■ Exercise data
/-- A floating-point format of R107: exponent bits, mantissa bits, bias, and which special encodings it has. -/
structure FFmt where
  eb : Nat
  mb : Nat
  bias : Nat
  hasInf : Bool
  hasNan : Bool
  container : Nat
  deriving DecidableEq, Repr

/-- The float format of a format code (R107); none for the integer codes and the reserved ones. -/
def ffmt : Nat → Option FFmt
  | 0 => some ⟨8, 23, 127, true, true, 0⟩
  | 1 => some ⟨8, 10, 127, true, true, 13⟩
  | 2 => some ⟨8, 7, 127, true, true, 0⟩
  | 3 => some ⟨5, 10, 15, true, true, 0⟩
  | 4 => some ⟨5, 2, 15, true, true, 0⟩
  | 5 => some ⟨4, 3, 7, false, true, 0⟩
  | 6 => some ⟨3, 2, 3, false, false, 0⟩
  | 7 => some ⟨2, 3, 1, false, false, 0⟩
  | 8 => some ⟨2, 1, 1, false, false, 0⟩
  | _ => none

/-- Bits of one stored element of a format code (R107, R109); FP19 sits in a 32-bit container. -/
def elemBits : Nat → Nat
  | 0 => 32 | 1 => 32 | 2 => 16 | 3 => 16 | 4 => 8 | 5 => 8 | 6 => 6 | 7 => 6 | 8 => 4 | 9 => 8 | 10 => 4 | 11 => 2
  | _ => 0

/-- Codes 0xC to 0xF are reserved (R107). -/
def fmtValid (c : Nat) : Bool := decide (c ≤ 11)

/-- The canonical NaN of a format code (R112). -/
def canonNan : Nat → Nat
  | 0 => 0x7FC00000 | 1 => 0x7FC00000 | 2 => 0x7FC0 | 3 => 0x7E00 | 4 => 0x7E | 5 => 0x7F
  | _ => 0

/-- Decodes the bits of a float format (R108, R110). -/
def ffDecode (f : FFmt) (bits0 : Nat) : FVal :=
  let bits := bits0 >>> f.container
  let m := bits % 2 ^ f.mb
  let e := (bits >>> f.mb) % 2 ^ f.eb
  let neg := bitOf bits (f.mb + f.eb)
  let top := 2 ^ f.eb - 1
  if f.hasInf && decide (e = top) then (if m = 0 then .inf neg else .nan)
  else if !f.hasInf && f.hasNan && decide (e = top) && decide (m = 2 ^ f.mb - 1) then .nan
  else if e = 0 then .fin neg m (1 - (f.bias : Int) - f.mb)
  else .fin neg (m + 2 ^ f.mb) ((e : Int) - f.bias - f.mb)

/-- Decodes an element of any format code; the flag result is INV for the reserved TERN2 code (R111). -/
def numDecode (code bits : Nat) : FVal × Nat :=
  match ffmt code with
  | some f => (ffDecode f bits, 0)
  | none =>
    if code = 9 then
      let v := toSigned 8 bits
      (.fin (decide (v < 0)) v.natAbs 0, 0)
    else if code = 10 then
      let v := toSigned 4 bits
      (.fin (decide (v < 0)) v.natAbs 0, 0)
    else
      match bits % 4 with
      | 0 => (.fin false 0 0, 0)
      | 1 => (.fin false 1 0, 0)
      | 3 => (.fin true 1 0, 0)
      | _ => (.fin false 0 0, flagINV)

/-- m times 2^k for a signed k, dropping bits below one; the Bool says whether any bit dropped was set. -/
def shiftExp (m : Nat) (k : Int) : Nat × Bool :=
  match k with
  | .ofNat n => (m <<< n, false)
  | .negSucc n => (m >>> (n + 1), decide (m % 2 ^ (n + 1) ≠ 0))

/-- The STOCH bits of element i under seed s (R118). -/
def stochBits (s i : Nat) : Nat :=
  let z0 := (s % 2 ^ 64) ^^^ (0x9E3779B97F4A7C15 * i % 2 ^ 64)
  let z1 := (0xBF58476D1CE4E5B9 * (z0 ^^^ (z0 >>> 30))) % 2 ^ 64
  let z2 := (0x94D049BB133111EB * (z1 ^^^ (z1 >>> 27))) % 2 ^ 64
  let z3 := z2 ^^^ (z2 >>> 31)
  z3 >>> 32

/-- Rounds a magnitude to a multiple of 2^q by a rounding code (R117): the value is m times 2^e, a little more when
sticky is set (less than one further unit of m); r holds the STOCH bits. The result is the multiple and whether it is
inexact. -/
def roundTo (mode : Nat) (m : Nat) (e : Int) (sticky : Bool) (q : Int) (r : Nat) : Nat × Bool :=
  let (n, _) := shiftExp m (e - q)
  let k : Nat := (q - e).toNat
  let rem := m % 2 ^ k
  let inex := decide (rem ≠ 0) || sticky
  if !inex then (n, false)
  else
    let half2 := 2 * rem
    let up :=
      match mode with
      | 0 =>
        if k = 0 then false
        else if half2 > 2 ^ k then true
        else if half2 = 2 ^ k then (sticky || decide (n % 2 = 1))
        else false
      | 1 => false
      | 2 => decide (n % 2 = 0)
      | _ => decide (2 ^ 32 * rem / 2 ^ k + r ≥ 2 ^ 32)
    (if up then n + 1 else n, true)

/-- The largest finite magnitude of a float format: a count of units and the unit exponent (R107). -/
def ffMax (f : FFmt) : Nat × Int :=
  let top : Nat := if f.hasInf then 2 ^ f.eb - 2 else 2 ^ f.eb - 1
  let mant : Nat := if !f.hasInf && f.hasNan then 2 ^ f.mb - 2 else 2 ^ f.mb - 1
  (2 ^ f.mb + mant, (top : Int) - f.bias - f.mb)

/-- The encoding of n units of 2^q in a float format; n below 2^(mb + 1). -/
def ffEncode (f : FFmt) (neg : Bool) (n : Nat) (q : Int) : Nat :=
  let (n, q) := if n ≥ 2 ^ (f.mb + 1) then (n / 2, q + 1) else (n, q)
  let body :=
    if n < 2 ^ f.mb then n
    else (((q + f.mb + f.bias).toNat) <<< f.mb) + (n - 2 ^ f.mb)
  ((b2n neg <<< (f.eb + f.mb)) ||| body) <<< f.container

/-- The encoding of an infinity. -/
def ffInf (f : FFmt) (neg : Bool) : Nat :=
  ((b2n neg <<< (f.eb + f.mb)) ||| ((2 ^ f.eb - 1) <<< f.mb)) <<< f.container

/-- Rounds a finite magnitude to a float format (R117, R120): the encoding and the flags raised. -/
def ffRound (f : FFmt) (mode : Nat) (neg : Bool) (m : Nat) (e : Int) (sticky : Bool) (r : Nat) : Nat × Nat :=
  if m = 0 && !sticky then (ffEncode f neg 0 0, 0)
  else
    let E : Int := (Nat.log2 m : Int) + e
    let emin : Int := 1 - (f.bias : Int)
    let q : Int := (if E < emin then emin else E) - f.mb
    let (nmax, qmax) := ffMax f
    let (n0, lost) := shiftExp m (e - q)
    let inex := lost || sticky
    let big := decide (q > qmax) || (decide (q = qmax) && (decide (n0 > nmax) || (decide (n0 = nmax) && inex)))
    if big then
      let fl := flagOVF ||| flagINX
      let maxEnc := ffEncode f neg nmax qmax
      let wide := f.hasInf && decide (f.mb ≥ 7 ∨ f.eb = 5 ∧ f.mb = 10)
      if !wide then (maxEnc, fl)
      else
        match mode with
        | 0 =>
          -- infinity when |v| is at least max + ulp / 2
          let (h, _) := shiftExp m (e - (qmax - 1))
          if h ≥ 2 * nmax + 1 then (ffInf f neg, fl) else (maxEnc, fl)
        | 1 => (maxEnc, fl)
        | 2 => (maxEnc, fl)
        | _ =>
          let (h, _) := shiftExp m (e - (qmax - 32))
          let fr := h - 2 ^ 32 * nmax
          if fr + r ≥ 2 ^ 32 then (ffInf f neg, fl) else (maxEnc, fl)
    else
      let (n, ix) := roundTo mode m e sticky q r
      -- tininess is judged after rounding with an unbounded exponent range (R121)
      let tiny :=
        if E ≥ emin then false
        else
          let (n1, _) := roundTo mode m e sticky (E - f.mb) r
          !(decide (E = emin - 1) && decide (n1 = 2 ^ (f.mb + 1)))
      let fl := if ix then flagINX ||| (if tiny then flagUNF else 0) else 0
      (ffEncode f neg n q, fl)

■ Goal of the exercise
Please transcribe exactly the lines above from the line that has "code (R112). -/" up to and including the line that has "0 0, flagINV)"; no other line belongs in the answer.

■ Exercise output
/-- The canonical NaN of a format code (R112). -/
def canonNan : Nat → Nat
  | 0 => 0x7FC00000 | 1 => 0x7FC00000 | 2 => 0x7FC0 | 3 => 0x7E00 | 4 => 0x7E | 5 => 0x7F
  | _ => 0

/-- Decodes the bits of a float format (R108, R110). -/
def ffDecode (f : FFmt) (bits0 : Nat) : FVal :=
  let bits := bits0 >>> f.container
  let m := bits % 2 ^ f.mb
  let e := (bits >>> f.mb) % 2 ^ f.eb
  let neg := bitOf bits (f.mb + f.eb)
  let top := 2 ^ f.eb - 1
  if f.hasInf && decide (e = top) then (if m = 0 then .inf neg else .nan)
  else if !f.hasInf && f.hasNan && decide (e = top) && decide (m = 2 ^ f.mb - 1) then .nan
  else if e = 0 then .fin neg m (1 - (f.bias : Int) - f.mb)
  else .fin neg (m + 2 ^ f.mb) ((e : Int) - f.bias - f.mb)

/-- Decodes an element of any format code; the flag result is INV for the reserved TERN2 code (R111). -/
def numDecode (code bits : Nat) : FVal × Nat :=
  match ffmt code with
  | some f => (ffDecode f bits, 0)
  | none =>
    if code = 9 then
      let v := toSigned 8 bits
      (.fin (decide (v < 0)) v.natAbs 0, 0)
    else if code = 10 then
      let v := toSigned 4 bits
      (.fin (decide (v < 0)) v.natAbs 0, 0)
    else
      match bits % 4 with
      | 0 => (.fin false 0 0, 0)
      | 1 => (.fin false 1 0, 0)
      | 3 => (.fin true 1 0, 0)
      | _ => (.fin false 0 0, flagINV)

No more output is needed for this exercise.